Collected data entries
+---+
-- ==== Sys2Proof/Machine/Ops.lean ====
section
/-! DEFINITION. The shared operations the meanings are written over: contexts and their responses (10_state.md rule R36,
00_scope.md rule R11), raising an error (60_exceptions.md rules R240 to R250: the block's one kind of exception), the
decode checks (R246), bus frames (20_memory.md rules R47 to R52), listener sets and their locks (43_listeners.md), and the
router's fatal step (45_interrupt_router.md rule R223). -/

namespace Sys2Proof.Machine

-- ---- contexts and outputs ----

/-- The job of a context: nothing where it is IDLE (R36). -/
def State.job (s : State) (c : Ctx) : Option Job :=
  match c with
  | .host k => Sparse.read s.hosts k
  | .listener j => (Sparse.read s.listeners j).join

/-- The state with context `c` BUSY with `job` (R36). -/
def State.setJob (s : State) (c : Ctx) (job : Job) : State :=
  match c with
  | .host k => { s with hosts := Sparse.write s.hosts k job }
  | .listener j => { s with listeners := Sparse.write s.listeners j (some job) }

/-- The state with context `c` IDLE (R36). -/
def State.endJob (s : State) (c : Ctx) : State :=
  match c with
  | .host k => { s with hosts := Sparse.clear s.hosts k }
  | .listener j =>
    match Sparse.read s.listeners j with
    | some _ => { s with listeners := Sparse.write s.listeners j none }
    | none => s

/-- The phase of the context whose step this is, an IDLE context being about to take its decode step; nothing where a
pass has the step, since a pass issues no command (R6, R36). -/
def State.phase (s : State) : Option Phase :=
  match s.cur with
  | .ctx c =>
    match s.job c with
    | some job => some job.phase
    | none => some .decode
  | .pass _ => none

/-- The state with one more output (R7). -/
def State.emit (s : State) (o : Output) : State := { s with trace := s.trace ++ [o] }

/-- The context stays BUSY with command `i`, in phase `ph` (R36). -/
def State.hold (s : State) (i : Instr) (ph : Phase) : State :=
  match s.cur with
  | .ctx c => s.setJob c { code := encode i, phase := ph }
  | .pass _ => s

/-- The command ends: its one response word goes out and its context is IDLE (R11 `respond`, R36, R71). -/
def State.complete (s : State) (st : Status) (result : BitVec 16) : State :=
  match s.cur with
  | .ctx c => (s.endJob c).emit (.response c (responseWord st result))
  | .pass _ => s

/-- `respond(v)`: the command ends with status OK and result v (R11). -/
def State.respond (s : State) (result : BitVec 16) : State := s.complete .ok result

/-- `raise E`: the command ends with status E and result 0, and no further state change. No error transfers control,
saves state or changes a mode: the response word is the whole report (R11, R250). -/
def State.raise (s : State) (st : Status) : State := s.complete st 0

-- ---- the decode step's checks ----

/-- The lifecycle checks of the decode step, in the order of R246, for a word that is legal: the status that ends the
command, if one does. -/
def State.entryStatus (s : State) (construction : Bool) : Option Status :=
  match s.lc, construction with
  | .fatal, _ => some .fatal
  | .constructing, true => some .alreadyConstructed
  | .ready, true => some .alreadyConstructed
  | .unconstructed, true => none
  | .unconstructed, false => some .notConstructed
  | .constructing, false => some .notConstructed
  | .ready, false => none

/-- The decode step of a command that is no construction: the checks of R246, then the command's own rule `k`. -/
def State.enter (s : State) (k : State → State) : State :=
  match s.entryStatus false with
  | some st => s.raise st
  | none => k s

/-- The decode step of a construction command (R190 step 1, R246). -/
def State.enterConstruction (s : State) (k : State → State) : State :=
  match s.entryStatus true with
  | some st => s.raise st
  | none => k s

/-- `p <- fromIdentifier(n)`, raising InvalidPin (R90, R241). -/
def State.withPin (s : State) (n : Nat) (k : Pin → State → State) : State :=
  match fromIdentifier n with
  | some p => k p s
  | none => s.raise .invalidPin

/-- A word that is no legal command: Fatal while LC = FATAL, else IllegalCommand, and no other effect (R77, R245, R246). -/
def State.illegalCommand (s : State) : State :=
  s.raise (if s.lc = .fatal then .fatal else .illegalCommand)

/-- The output FATAL (R27, R247). -/
def State.fatalOut (s : State) : Bool := decide (s.lc = .fatal)

-- ---- bus frames ----

/-- `FrameBegin` by the agent whose step this is, where BUS is IDLE; nothing where it is BUSY (R47). -/
def State.frameBegin (s : State) (f : FrameWord) : Option State :=
  match s.bus with
  | .idle => some ({ s with bus := .busy s.cur f, csN := .low }.emit (.frame s.cur f))
  | .busy _ _ => none

/-- The fault a `FrameBegin` records while another frame holds the bus (R52). -/
def State.busConflict (s : State) : State := { s with faults := { s.faults with busConflict := true } }

/-- What a frame that ends leaves in the chip's registers (R51): a write frame that is OK, or that fails and lands, sets
the addressed register to the value sent, whole; no other frame changes what the block's writes have left. -/
def chipAfter (bus : Bus) (o : FrameOutcome) (m : Memory) : Memory :=
  match bus with
  | .idle => m
  | .busy _ f =>
    if frameByte0 f = writeOpcode then
      match o with
      | .ok _ _ _ => Sparse.write m (frameByte1 f).toNat (frameByte2 f)
      | .fail true => Sparse.write m (frameByte1 f).toNat (frameByte2 f)
      | .fail false => m
    else m

/-- `FrameEnd`: CS_N to 1 and BUS to IDLE, on success and on failure (R29, R47). The outcome returned is `s.draw.frame`
(R50), and the chip is as R51 says. -/
def State.frameEnd (s : State) : State :=
  { s with csN := .high, bus := .idle, chip := chipAfter s.bus s.draw.frame s.chip }

/-- The FrameBegin step of command `i` (R47): the context then waits for its FrameEnd, or is stuck (R52). -/
def State.beginFrame (s : State) (i : Instr) (f : FrameWord) : State :=
  match s.frameBegin f with
  | some s' => s'.hold i .frameBegun
  | none => s.busConflict.hold i .stuck

/-- The FrameEnd step of a command: on FAIL, IOFailure after the release of chip-select (R48, R49, R243); on OK the
command goes on with the third response byte. -/
def State.endFrame (s : State) (k : Byte → State → State) : State :=
  match s.draw.frame with
  | .ok _ _ r2 => k r2 s.frameEnd
  | .fail _ => s.frameEnd.raise .ioFailure

/-- The canonical form of the register space: addresses strictly rising, each an 8-bit address (R40). -/
def Memory.wf (m : Memory) : Bool := Sparse.wf m && m.all fun e => decide (e.1 < 256)

/-- What the block's write frames have left at register address `a`, if one has reached it (R51). -/
def Memory.read (m : Memory) (a : Byte) : Option Byte := Sparse.read m a.toNat

-- ---- listener sets and locks ----

/-- The 17 listener sets: G and PL[n] (R25). -/
inductive SetId where
  | global
  | pin (p : Pin)
deriving DecidableEq, Repr

/-- The members of a listener set (R25). -/
def State.members (s : State) (t : SetId) : List Lid :=
  match t with
  | .global => s.g
  | .pin p => s.pl[p]

/-- The state with a listener set replaced. -/
def State.setMembers (s : State) (t : SetId) (l : List Lid) : State :=
  match t with
  | .global => { s with g := l }
  | .pin p => { s with pl := s.pl.set p l }

/-- The lock of a listener set (R32). -/
def State.lock (s : State) (t : SetId) : Lock :=
  match t with
  | .global => s.lkG
  | .pin p => s.lkPl[p]

/-- The state with the lock of a listener set replaced. -/
def State.setLock (s : State) (t : SetId) (l : Lock) : State :=
  match t with
  | .global => { s with lkG := l }
  | .pin p => { s with lkPl := s.lkPl.set p l }

/-- The atomic step of an add or a remove, taken while the set's lock is FREE and waiting otherwise (R170, R176). -/
def State.whenFree (s : State) (t : SetId) (k : State → State) : State :=
  match s.lock t with
  | .free => k s
  | .held _ => s

/-- The atomic step of an add: null, then duplicate, raise InvalidArgument; else the identifier joins the set (R171, R173,
R242). -/
def State.addMember (s : State) (t : SetId) (lid : Lid) : State :=
  if lid = 0 then s.raise .invalidArgument
  else if lid ∈ s.members t then s.raise .invalidArgument
  else (s.setMembers t (lidAdd (s.members t) lid)).respond 0

/-- The atomic step of a remove: null, then absent, raise InvalidArgument; else the identifier leaves the set (R172, R174,
R242). -/
def State.removeMember (s : State) (t : SetId) (lid : Lid) : State :=
  if lid = 0 then s.raise .invalidArgument
  else if lid ∈ s.members t then (s.setMembers t (lidRemove (s.members t) lid)).respond 0
  else s.raise .invalidArgument

-- ---- passes ----

/-- The state with pass `j` in state `p` (R33). -/
def State.setPass (s : State) (j : Nat) (p : Pass) : State := { s with passes := Sparse.write s.passes j p }

/-- The state without pass `j`: it has completed (R225). -/
def State.endPass (s : State) (j : Nat) : State := { s with passes := Sparse.clear s.passes j }

/-- A lock after the release of every lock that a pass in `ps` holds (R223). -/
def releaseLock (ps : Sparse Pass) (l : Lock) : Lock :=
  match l with
  | .free => .free
  | .held j => if (Sparse.read ps j).isSome then .free else .held j

/-- `RouterFatal`, one atomic step: ROUTER_IO is recorded, LC becomes FATAL, every pass ends and its locks are released
(R223, R247). A listener's context stays until its DONE (log entry 15). -/
def State.routerFatal (s : State) : State :=
  { s with
    faults := { s.faults with routerIo := true }
    lc := .fatal
    lkG := releaseLock s.passes s.lkG
    lkPl := s.lkPl.map (releaseLock s.passes)
    passes := [] }

end Sys2Proof.Machine
end

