theorem State.job_setterRuns_self : (s.setterRuns c k p v).job c = none := by
  rw [State.setterRuns, State.job_setterWrites, if_pos rfl]

theorem State.job_setterRuns_other (hc : c' ≠ c) : (s.setterRuns c k p v).job c' = s.job c' := by
  rw [State.setterRuns, State.job_setterWrites, if_neg hc, State.job_setterReads_other hc]

/-- A setter alone inserts its bit into the byte as it was (R126). -/
theorem State.get_setterRuns : (s.setterRuns c k p v).sr.get k (portOf p) = setBit p (s.sr.get k (portOf p)) v :=
  State.get_setterWrites

/-- A setter alone changes one bit of the shadow file (R126). -/
theorem State.getLsbD_setterRuns (k' : Concern) (P' : Port) {j : Nat} (hj : j < 8) :
    ((s.setterRuns c k p v).sr.get k' P').getLsbD j =
      if k' = k ∧ P' = portOf p ∧ j = bitIndex p then v else (s.sr.get k' P').getLsbD j := by
  rw [State.setterRuns, State.setterWrites_sr, State.setterReads_sr, Shadow.getLsbD_get_set_setBit _ _ _ _ _ _ _ hj]
  by_cases hbyte : k' = k ∧ P' = portOf p
  · obtain ⟨rfl, rfl⟩ := hbyte
    simp
  · rw [if_neg hbyte, if_neg fun ⟨hk, hP, _⟩ => hbyte ⟨hk, hP⟩]

/-- Settles O21: the state after the two steps, bit by bit in SR and field by field otherwise. -/
theorem setterAloneChangesOneBit : Obligations.SetterAloneChangesOneBit := by
  intro k n v c s hn hd hl
  lift n to Pin using Nat.lt_succ_of_le hn
  refine ⟨_, runAs_setterOf_twice hd.readyFor hl, fun k' P' j hj => ?sr, ?_, State.job_setterRuns_self, ?_, ?_, ?_, ?_, ?_,
    ?_, ?_, ?_, ?_, ?_, ?_, fun c' hc => State.job_setterRuns_other hc⟩
  case sr => rw [State.getLsbD_setterRuns k' P' hj, portOf_eq_portFor, bitIndex]
  all_goals simp [State.setterRuns, State.setterReads, State.setterWrites]

-- ---- two setters on one byte ----

/-- Two setters on one byte, whose reads come before any write, have read the same byte (R127). -/
theorem both_setters_have_read (hc : c' ≠ c) (hport : portOf p' = portOf p) (h : ReadyFor s c) (h' : ReadyFor s c')
    (hl : s.lc = .ready) :
    ∃ t, runAs c' (setterOf k p'.val v') (runAs c (setterOf k p.val v) (.next s)) = .next t ∧
      SetterHasRead t c (s.sr.get k (portOf p)) ∧ SetterHasRead t c' (s.sr.get k (portOf p)) := by
  have hready : ReadyFor (s.setterReads c k p v) c' := h'.congr (State.job_setterReads_other hc)
  have hbyte : (s.setterReads c k p v).sr.get k (portOf p') = s.sr.get k (portOf p) := by
    rw [State.setterReads_sr, hport]
  refine ⟨_, by rw [runAs_setterOf_reads h hl, runAs_setterOf_reads hready (by simpa using hl)], ?_, ?_⟩
  · exact setterHasRead_setterReads.congr (State.job_setterReads_other hc.symm)
  · exact hbyte ▸ setterHasRead_setterReads

/-- Two setters have both read before either writes: the write that comes second leaves the byte that its own setter had
read with its own bit inserted, and the first write is lost (R127). -/
theorem second_write_wins (hc : c' ≠ c) (hport : portOf p' = portOf p) (h : SetterHasRead s c b)
    (h' : SetterHasRead s c' b') :
    ∃ t, runAs c' (setterOf k p'.val v') (runAs c (setterOf k p.val v) (.next s)) = .next t ∧
      t.sr.get k (portOf p) = setBit p' b' v' := by
  have hread : SetterHasRead (s.setterWrites c k p v b) c' b' := h'.congr (by rw [State.job_setterWrites, if_neg hc])
  refine ⟨_, by rw [runAs_setterOf_writes h, runAs_setterOf_writes hread], ?_⟩
  rw [← hport, State.get_setterWrites]

/-- Settles O22: the two interleavings have both reads first, and then the second write wins; one after the other, the
second setter reads what the first has left. -/
theorem concurrentSettersLoseAnUpdate : Obligations.ConcurrentSettersLoseAnUpdate := by
  intro k p₁ p₂ v₁ v₂ c₁ c₂ s hport hc hready₁ hready₂ hl i₁ i₂ b₀
  obtain ⟨t, hreads, hread₁, hread₂⟩ := both_setters_have_read hc.symm hport.symm hready₁ hready₂ hl
  refine ⟨?write₁_write₂, ?write₂_write₁, ?sequential⟩
  case write₁_write₂ =>
    rw [hreads]
    exact second_write_wins hc.symm hport.symm hread₁ hread₂
  case write₂_write₁ =>
    rw [hreads, hport]
    exact second_write_wins hc hport hread₂ hread₁
  case sequential =>
    have hready : ReadyFor (s.setterRuns c₁ k p₁ v₁) c₂ := hready₂.congr (State.job_setterRuns_other hc.symm)
    refine ⟨_, by rw [runAs_setterOf_twice hready₁ hl, runAs_setterOf_twice hready (by simpa using hl)], ?_⟩
    rw [hport, State.get_setterRuns, ← hport, State.get_setterRuns]

end Sys2Proof.Machine
end

section
/-! The two steps of a commit, FrameBegin and FrameEnd with its response (R140 to R154). -/

namespace Sys2Proof.Machine

variable {s : State} {c : Ctx} {k : Concern} {P : Port}

theorem encode_commitOf (k : Concern) (P : Port) :
    encode (commitOf k P) = .cmd (cmdWord (0x30 ||| (portNumber P <<< 3) ||| concernIndex k) 0 0) := by
  cases P <;> cases k <;> rfl

theorem commit_of_frameBegun {i : Instr} (h : InPhase s c .frameBegun) :
    commit i k P s = s.endFrame fun _ s => s.respond 0 := by
  obtain ⟨-, hphase⟩ := h
  simp only [commit, hphase]

/-- The first step of a commit samples the shadow byte into the frame it begins (R140). -/
theorem exec_commitOf_begins (h : Decoding s c) (hl : s.lc = .ready) (hb : s.bus = .idle) :
    exec (commitOf k P) s = .next ((s.framed (.ctx c) (writeFrame (concernAddr k P) (s.sr.get k P))).waiting c
      (commitOf k P) .frameBegun) := by
  rw [exec_commitOf, commit_of_decoding h hl, State.beginFrame_idle h.1 hb]

theorem exec_commitOf_ends_ok (h : InPhase s c .frameBegun) {r0 r1 r2 : Byte} (ho : s.draw.frame = .ok r0 r1 r2) :
    exec (commitOf k P) s = .next (s.frameEnd.answered c 0x00 0) := by
  have hcur : s.frameEnd.cur = .ctx c := h.1
  rw [exec_commitOf, commit_of_frameBegun h, State.endFrame_ok ho, State.respond_ctx hcur]

theorem exec_commitOf_ends_fail (h : InPhase s c .frameBegun) {landed : Bool} (ho : s.draw.frame = .fail landed) :
    exec (commitOf k P) s = .next (s.frameEnd.answered c 0x03 0) := by
  have hcur : s.frameEnd.cur = .ctx c := h.1
  rw [exec_commitOf, commit_of_frameBegun h, State.endFrame_fail ho, State.raise_ctx hcur]
  rfl

/-- Settles O23: the first step is a FrameBegin; the second is the response after a write frame's end, whose effect on the
chip is `read_chipAfter_writeFrame_ok` or `read_chipAfter_writeFrame_fail`. -/
theorem commitsSendTheShadowByte : Obligations.CommitsSendTheShadowByte := by
  refine fun k P => ⟨encode_commitOf k P, fun c s => ⟨fun hd hl hb => exec_commitOf_begins hd hl hb,
    fun a b r0 r1 r2 h hb ho => ⟨_, exec_commitOf_ends_ok h ho, ?ok⟩,
    fun a b landed h hb ho => ⟨_, exec_commitOf_ends_fail h ho, ?fail⟩⟩⟩
  case ok =>
    rw [State.frameEnd_answered, ho, hb]
    exact ⟨rfl, read_chipAfter_writeFrame_ok (.ctx c) a b r0 r1 r2 s.chip⟩
  case fail =>
    rw [State.frameEnd_answered, ho, hb]
    exact ⟨rfl, read_chipAfter_writeFrame_fail (.ctx c) a b landed s.chip⟩

end Sys2Proof.Machine
end

section
/-! A commit run step by step, with a setter's write between its two steps (R155, R277). -/

namespace Sys2Proof.Machine

variable {s : State} {c c' : Ctx} {k : Concern} {P : Port} {p : Pin} {v : Bool} {b : Byte}

/-- Context `c` has taken the first step of its commit (R140). -/
def State.commitBegins (s : State) (c : Ctx) (k : Concern) (P : Port) : State :=
  (({ s with cur := .ctx c } : State).framed (.ctx c) (writeFrame (concernAddr k P) (s.sr.get k P))).waiting c
    (commitOf k P) .frameBegun

/-- Context `c` has ended the frame of its commit with OK (R140). -/
def State.commitEnds (s : State) (c : Ctx) : State := ({ s with cur := .ctx c } : State).frameEnd.answered c 0x00 0

-- ---- the first step ----

theorem runAs_commitOf_begins (h : ReadyFor s c) (hl : s.lc = .ready) (hb : s.bus = .idle) :
    runAs c (commitOf k P) (.next s) = .next (s.commitBegins c k P) :=
  exec_commitOf_begins h.decoding hl hb

@[simp] theorem State.commitBegins_draw : (s.commitBegins c k P).draw = s.draw := by simp [State.commitBegins]

@[simp] theorem State.commitBegins_bus :
    (s.commitBegins c k P).bus = .busy (.ctx c) (writeFrame (concernAddr k P) (s.sr.get k P)) := by
  simp [State.commitBegins]

theorem State.job_commitBegins : (s.commitBegins c k P).job c' =
    if c' = c then some { code := encode (commitOf k P), phase := .frameBegun } else s.job c' := by
  rw [State.commitBegins, State.job_waiting, State.job_framed, State.job_with_cur]

theorem hasBegun_commitBegins : HasBegun (s.commitBegins c k P) (.ctx c) :=
  ⟨_, by rw [State.job_commitBegins, if_pos rfl], rfl⟩

-- ---- a setter's write while the frame is begun ----

@[simp] theorem State.setterWrites_draw : (s.setterWrites c k p v b).draw = s.draw := by simp [State.setterWrites]

@[simp] theorem State.setterWrites_bus : (s.setterWrites c k p v b).bus = s.bus := by simp [State.setterWrites]

theorem HasBegun.setterWrites_other (h : HasBegun s (.ctx c)) (hc : c ≠ c') :
    HasBegun (s.setterWrites c' k p v b) (.ctx c) := by
  obtain ⟨job, hjob, hphase⟩ := h
  exact ⟨job, by rw [State.job_setterWrites, if_neg hc, hjob], hphase⟩

-- ---- the second step ----

theorem HasBegun.inPhase (h : HasBegun s (.ctx c)) : InPhase { s with cur := .ctx c } c .frameBegun := by
  obtain ⟨job, hjob, hphase⟩ := h
  exact ⟨rfl, by rw [State.phase_ctx rfl, State.job_with_cur, hjob, ← hphase]⟩

theorem runAs_commitOf_ends (h : HasBegun s (.ctx c)) {r0 r1 r2 : Byte} (ho : s.draw.frame = .ok r0 r1 r2) :
    runAs c (commitOf k P) (.next s) = .next (s.commitEnds c) :=
  exec_commitOf_ends_ok h.inPhase ho

@[simp] theorem State.commitEnds_sr : (s.commitEnds c).sr = s.sr := by simp [State.commitEnds]

/-- The end of a commit with OK leaves the byte of the frame in flight in the register that the frame addresses (R51). -/
theorem State.read_chip_commitEnds {owner : Agent} {a x r0 r1 r2 : Byte} (hb : s.bus = .busy owner (writeFrame a x))
    (ho : s.draw.frame = .ok r0 r1 r2) : Memory.read (s.commitEnds c).chip a = some x := by
  rw [State.commitEnds, State.answered_chip, State.frameEnd_chip, hb, ho, read_chipAfter_writeFrame_ok, if_pos rfl]

/-- Settles O24: the frame in flight holds the byte sampled, and the setter's write changes neither it nor the chip. -/
theorem commitSendsTheByteItSampled : Obligations.CommitSendsTheByteItSampled := by
  intro k p v b c₁ c₂ s r0 r1 r2 hc hready hread hl hb ho i₁
  have hread' : SetterHasRead (s.commitBegins c₁ k (portOf p)) c₂ b :=
    SetterHasRead.congr hread (by rw [State.job_commitBegins, if_neg hc.symm])
  have hbegun : HasBegun ((s.commitBegins c₁ k (portOf p)).setterWrites c₂ k p v b) (.ctx c₁) :=
    hasBegun_commitBegins.setterWrites_other hc
  have hdraw : ((s.commitBegins c₁ k (portOf p)).setterWrites c₂ k p v b).draw.frame = .ok r0 r1 r2 := by simpa using ho
  refine ⟨_, by rw [runAs_commitOf_begins hready hl hb, runAs_setterOf_writes hread', runAs_commitOf_ends hbegun hdraw],
    ?chip, ?shadow⟩
  case chip => exact State.read_chip_commitEnds (by rw [State.setterWrites_bus, State.commitBegins_bus]) hdraw
  case shadow => rw [State.commitEnds_sr, State.get_setterWrites]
+---+
Your goal => Each line that includes the word "notConstructed" counts once; report how many such lines the entries have, and nothing else.

The completed task => 2